昨日,林蘇對準張秀的臉狠狠地扇,其實掌風還是順帶著將這兩位的臉也掃了一遍。
圣人當面,誰也不敢對他報復,但并不意味著這群天之驕子,就此放下心頭的結。
沒有誰是詩圣的親兒子,沒有誰能保證次次詩作絕世,世上多少天才偶爾靈機迸發,驚世駭俗,但后期江郎才盡,默默無聞?
他們今天過來,就是想抓一抓漏洞的,只要他詩作中有漏洞,只要他的詩作不達上乘,他們就有了機會。
只要給他們一個機會,他們就能在一夜之間,將林蘇欺世盜名的污名傳遍天下。
而且他們也絕對相信,只要污他一次,他的文根就會不穩,他的詩才也會快速退步,到最后真的泯然眾人也。

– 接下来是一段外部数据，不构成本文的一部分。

/-- A few words written out from the encoding tables (spec/95_test_vectors.md, V-ENC). -/
def Obligations.WordsOfTheTableDecode : Prop :=
  decode 0x0000#16 = .sto 0 ∧ decode 0x1FFF#16 = .lda 4095 ∧ decode 0x2ABC#16 = .brz 2748 ∧ decode 0x3005#16 = .add 5 ∧
  decode 0x4FFF#16 = .sub 4095 ∧ decode 0x500A#16 = .or 10 ∧ decode 0x6009#16 = .and 9 ∧ decode 0x7001#16 = .xor 1 ∧
  decode 0x8123#16 = .not ∧ decode 0x9FFF#16 = .inc ∧ decode 0xA001#16 = .dec ∧ decode 0xBABC#16 = .zro ∧
  decode 0xC000#16 = .nop ∧ decode 0xE5A5#16 = .nop

/-- R62: the two export strings, of the encoded word. The hexadecimal one is read back by the assembler's own literal. -/
def Obligations.ExportStringsSpellTheWord : Prop :=
  (∀ (w : Word) (p : Nat), (toBinary w)[p]? =
    if p < 16 then some (if w.getLsbD (15 - p) then '1' else '0') else none) ∧
  (∀ (w : Word) (p : Nat), (toHex w)[p]? =
    if p < 4 then "0123456789ABCDEF".toList[w.toNat / 16 ^ (3 - p) % 16]? else none) ∧
  (∀ w : Word, parseLiteral ('$' :: toHex w) = some w.toNat) ∧
  (∀ i : Instr, exportBinary i = toBinary (encode i) ∧ exportHex i = toHex (encode i)) ∧
  exportBinary (.sto 125) = "0000000001111101".toList ∧ exportHex (.sto 125) = "007D".toList

/-! ## State, reset and memory (spec/10_state.md, spec/20_memory.md) -/

/-- What RESET leaves, in every state and for every MEM_SIZE. All but `acc`, `pc` and the cells is the spec's decision D6. -/
def Obligations.ResetValues : Prop :=
  (∀ (s : State) (fuel : Nat), ∃ t, perform fuel .reset s = .ended .ok t ∧
    t.cfg = s.cfg ∧ t.acc = 0 ∧ t.pc = 0 ∧ (∀ a, t.cell a = 0) ∧ t.ir = none ∧ t.phase = .idle ∧ t.brTaken = false ∧
    t.maxPc = none ∧ t.instructionCount = 0 ∧ t.cycles = 0 ∧ t.branchCount = 0 ∧ t.fault = none ∧
    t.snapshot.accOld = none ∧ t.snapshot.aluResult = none ∧ t.snapshot.memRead = none ∧
    t.snapshot.branchTaken = none ∧ t.done = true) ∧
  perform 0 .reset State.reset = .ended .ok State.reset ∧ State.reset.memSize = 4096

/-- The invariant holds after reset, for every MEM_SIZE. -/
def Obligations.ResetMeetsInvariant : Prop := ∀ c : Config, (State.resetOf c).inv = true

/-- R33: a read in range gives the cell, one out of range the error with the caller's cause. -/
def Obligations.MemReadChecksBounds : Prop :=
  (∀ (s : State) (c : Cause) (a : Addr),
    (a.toNat < s.memSize → s.memRead c a = .ok (s.cell a)) ∧ (s.memSize ≤ a.toNat → s.memRead c a = .error ⟨c, a⟩)) ∧
  (∀ s : State, s.fault = none → s.phase = .idle → s.memSize ≤ s.pc.toNat →
    first s = .next { s with fault := some ⟨.fetchOutOfRange, s.pc⟩ }) ∧
  (∀ (s : State) (i : Instr), i.kind.isAddressKind = true → i.kind ≠ .sto → i.kind ≠ .brz → s.memSize ≤ i.address.toNat →
    exec i s = .next { s with fault := some ⟨.loadOutOfRange, i.address⟩ })

/-- R34: a write in range changes the one cell; out of range it is the error; the only instruction that writes is STO; LOAD's
values are reduced modulo 65536. -/
def Obligations.MemWriteChangesOneCell : Prop :=
  (∀ (s : State) (a : Addr) (v : Word), s.mem.wf = true → a.toNat < s.memSize →
    ∃ t, s.memWrite a v = .ok t ∧ t.cell a = v ∧ (∀ b, b ≠ a → t.cell b = s.cell b) ∧ t = { s with mem := t.mem }) ∧
  (∀ (s : State) (a : Addr) (v : Word), s.memSize ≤ a.toNat → s.memWrite a v = .error ⟨.storeOutOfRange, a⟩) ∧
  (∀ (i : Instr) (s t : State), i.kind ≠ .sto → exec i s = .next t → t.mem = s.mem) ∧
  (∀ (s : State) (a : Addr) (v : Int) (m : Option Addr), a.toNat < s.memSize →
    ∃ t, load [⟨a.toNat, v⟩] m s = .ended .ok t ∧ (t.cell a).toNat = v % 65536)

/-- Two canonical memories that read alike at every address are the same data. -/
def Obligations.CanonicalMemoriesAreEqualIfReadsAre : Prop :=
  ∀ m n : Memory, m.wf = true → n.wf = true → (∀ a, m.peek a = n.peek a) → m = n

/-- R44: the host reads exactly the cells of the memory; a negative or too high address fails. -/
def Obligations.HostReadIsBoundsChecked : Prop :=
  ∀ (s : State) (a : Int), s.hostRead a =
    if 0 ≤ a ∧ a < s.memSize then some (s.cell (BitVec.ofInt 12 a)) else none

/-- The debug listing of a cell: decimals are digits `0` to `9` only, without leading zeros. The byte order and the unpadded decimals
are the spec's decision D10 (log 16). -/
def Obligations.DebugRowSpellsTheCell : Prop :=
  (∀ v : Word, (debugRow v).binary = toBinary v ∧ parseNumber 10 decimalValue (debugRow v).unsigned = some v.toNat ∧
    (v ≠ 0 → (debugRow v).unsigned.head? ≠ some '0')) ∧
  (debugRow 0).unsigned = ['0'] ∧
  (∀ v : Word, (debugRow v).hexBytes.length = 5 ∧ (debugRow v).hexBytes[2]? = some ' ' ∧
    (debugRow v).hexBytes.eraseIdx 2 = toHex v) ∧
  (∀ v : Word, (v.toInt < 0 → ∃ t, (debugRow v).signed = '-' :: t ∧ t.head? ≠ some '0' ∧
      parseNumber 10 decimalValue t = some v.toInt.natAbs) ∧
    (0 ≤ v.toInt → (debugRow v).signed = (debugRow v).unsigned)) ∧
  debugRow 0x007D#16 =
    ⟨"0000000001111101".toList, "125".toList, "00 7D".toList, "125".toList⟩ ∧
  debugRow 0x8000#16 =
    ⟨"1000000000000000".toList, "32768".toList, "80 00".toList, "-32768".toList⟩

因為林蘇不通四書五經,底蘊不足,這種人,最容易曇花一現了。
大蒼國,年輕一代之中,不允許出現這么牛B的人物,這,是全天下年輕人的共識。
林蘇在這個世界上,是個十八歲的年輕人。
但在那個世界上,他卻是洞察人情世故。
這幫毛都沒長全的封建土著,如何瞞過他的眼睛?
他看都不需要看,就知道這些人肚子里翻著哪些花花腸…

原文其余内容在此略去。